There was about eighty of us. They took us by rail then which is under the sea, you come up on the main island. Then we finished up in Kawasaki, which is a precinct I suppose of Yokohama. While we were there, we had a camp; I suppose it was a couple of miles from the factories where we worked, and that was the idea of us going there in the first place.  All their civilians had been called up and of course they were running short of labour. The idea was for them to recruit 10,000 POWs and take them to Japan.

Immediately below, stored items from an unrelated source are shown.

@[simp] theorem State.settleClockLine_regs (s : State) : s.settleClockLine.regs = s.regs := rfl
@[simp] theorem State.settleClockLine_sr (s : State) : s.settleClockLine.sr = s.sr := rfl
@[simp] theorem State.settleClockLine_seq (s : State) : s.settleClockLine.seq = s.seq := rfl
@[simp] theorem State.settleClockLine_dsync (s : State) : s.settleClockLine.dsync = s.dsync := rfl
@[simp] theorem State.settleClockLine_dprev (s : State) : s.settleClockLine.dprev = s.dprev := rfl
@[simp] theorem State.settleClockLine_pdHold (s : State) : s.settleClockLine.pdHold = if !s.regs.pwr && !s.pdSck then 0 else s.pdHold := rfl
@[simp] theorem State.settleClockLine_pdSck (s : State) : s.settleClockLine.pdSck = (!s.regs.pwr) := rfl
@[simp] theorem State.settleClockLine_stall (s : State) : s.settleClockLine.stall = s.stall := rfl
@[simp] theorem State.settleClockLine_events (s : State) : s.settleClockLine.events = s.events := rfl
@[simp] theorem State.settleClockLine_faults (s : State) : s.settleClockLine.faults = s.faults := rfl
@[simp] theorem State.settleClockLine_resp (s : State) : s.settleClockLine.resp = s.resp := rfl
@[simp] theorem State.settleClockLine_sched (s : State) : s.settleClockLine.sched = s.sched := rfl
@[simp] theorem State.settleClockLine_freeIdx (s : State) : s.settleClockLine.freeIdx = s.freeIdx := rfl

@[simp] theorem State.followPower_regs (tm : Timing) (b : Bool) (s : State) : (s.followPower tm b).regs = s.regs := by unfold State.followPower; split <;> rfl
@[simp] theorem State.followPower_sr (tm : Timing) (b : Bool) (s : State) : (s.followPower tm b).sr = s.sr := by unfold State.followPower; split <;> rfl
@[simp] theorem State.followPower_seq (tm : Timing) (b : Bool) (s : State) : (s.followPower tm b).seq = s.seq := by unfold State.followPower; split <;> rfl
@[simp] theorem State.followPower_dsync (tm : Timing) (b : Bool) (s : State) : (s.followPower tm b).dsync = s.dsync := by unfold State.followPower; split <;> rfl
@[simp] theorem State.followPower_dprev (tm : Timing) (b : Bool) (s : State) : (s.followPower tm b).dprev = s.dprev := by unfold State.followPower; split <;> rfl
@[simp] theorem State.followPower_stall (tm : Timing) (b : Bool) (s : State) : (s.followPower tm b).stall = s.stall := by unfold State.followPower; split <;> rfl
@[simp] theorem State.followPower_events (tm : Timing) (b : Bool) (s : State) : (s.followPower tm b).events = s.events := by unfold State.followPower; split <;> rfl
@[simp] theorem State.followPower_faults (tm : Timing) (b : Bool) (s : State) : (s.followPower tm b).faults = s.faults := by unfold State.followPower; split <;> rfl
@[simp] theorem State.followPower_resp (tm : Timing) (b : Bool) (s : State) : (s.followPower tm b).resp = s.resp := by unfold State.followPower; split <;> rfl
@[simp] theorem State.followPower_sched (tm : Timing) (b : Bool) (s : State) : (s.followPower tm b).sched = s.sched := by unfold State.followPower; split <;> rfl
@[simp] theorem State.followPower_freeIdx (tm : Timing) (b : Bool) (s : State) : (s.followPower tm b).freeIdx = s.freeIdx := by unfold State.followPower; split <;> rfl

@[simp] theorem State.transfer_regs (tm : Timing) (s : State) (d : Raw) : (s.transfer tm d).regs = s.regs := rfl
@[simp] theorem State.transfer_sr (tm : Timing) (s : State) (d : Raw) : (s.transfer tm d).sr = d := rfl
@[simp] theorem State.transfer_seq (tm : Timing) (s : State) (d : Raw) : (s.transfer tm d).seq = s.seq := rfl
@[simp] theorem State.transfer_dsync (tm : Timing) (s : State) (d : Raw) : (s.transfer tm d).dsync = s.dsync := rfl
@[simp] theorem State.transfer_dprev (tm : Timing) (s : State) (d : Raw) : (s.transfer tm d).dprev = s.dprev := rfl
@[simp] theorem State.transfer_pdHold (tm : Timing) (s : State) (d : Raw) : (s.transfer tm d).pdHold = tm.tPD := rfl
@[simp] theorem State.transfer_pdSck (tm : Timing) (s : State) (d : Raw) : (s.transfer tm d).pdSck = false := rfl
@[simp] theorem State.transfer_stall (tm : Timing) (s : State) (d : Raw) : (s.transfer tm d).stall = s.stall := rfl
@[simp] theorem State.transfer_events (tm : Timing) (s : State) (d : Raw) : (s.transfer tm d).events = s.events := rfl
@[simp] theorem State.transfer_faults (tm : Timing) (s : State) (d : Raw) : (s.transfer tm d).faults = s.faults := rfl
@[simp] theorem State.transfer_resp (tm : Timing) (s : State) (d : Raw) : (s.transfer tm d).resp = s.resp := rfl
@[simp] theorem State.transfer_sched (tm : Timing) (s : State) (d : Raw) : (s.transfer tm d).sched = s.sched := rfl
@[simp] theorem State.transfer_freeIdx (tm : Timing) (s : State) (d : Raw) : (s.transfer tm d).freeIdx = s.freeIdx := rfl

@[simp] theorem State.goTo_regs (s : State) (q : Seq) : (s.goTo q).regs = s.regs := rfl
@[simp] theorem State.goTo_sr (s : State) (q : Seq) : (s.goTo q).sr = s.sr := rfl
@[simp] theorem State.goTo_seq (s : State) (q : Seq) : (s.goTo q).seq = q := rfl
@[simp] theorem State.goTo_dsync (s : State) (q : Seq) : (s.goTo q).dsync = s.dsync := rfl
@[simp] theorem State.goTo_dprev (s : State) (q : Seq) : (s.goTo q).dprev = s.dprev := rfl
@[simp] theorem State.goTo_pdHold (s : State) (q : Seq) : (s.goTo q).pdHold = s.pdHold := rfl
@[simp] theorem State.goTo_pdSck (s : State) (q : Seq) : (s.goTo q).pdSck = s.pdSck := rfl
@[simp] theorem State.goTo_stall (s : State) (q : Seq) : (s.goTo q).stall = (q != .idle) := rfl
@[simp] theorem State.goTo_events (s : State) (q : Seq) : (s.goTo q).events = s.events := rfl
@[simp] theorem State.goTo_faults (s : State) (q : Seq) : (s.goTo q).faults = s.faults := rfl
@[simp] theorem State.goTo_resp (s : State) (q : Seq) : (s.goTo q).resp = s.resp := rfl
@[simp] theorem State.goTo_sched (s : State) (q : Seq) : (s.goTo q).sched = s.sched := rfl
@[simp] theorem State.goTo_freeIdx (s : State) (q : Seq) : (s.goTo q).freeIdx = s.freeIdx := rfl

We worked in this factory. There were roughly about 10,000 employees, mostly Japanese people, working in this place. It was all heavy milling, castings and all that sort of thing, but what ever we made God only knows where it ever finished up. Nothing was ever assembled into one final motor or what have you. There were a few Americans and British there when we arrived but I think most of our camp was Australian.  We were under Japanese civilian foremen, had Japanese guards and the guards would march us down to the factories and then we'd be taken over by these Fumen I think they called them; civilians recruited as guards and employed by the factory.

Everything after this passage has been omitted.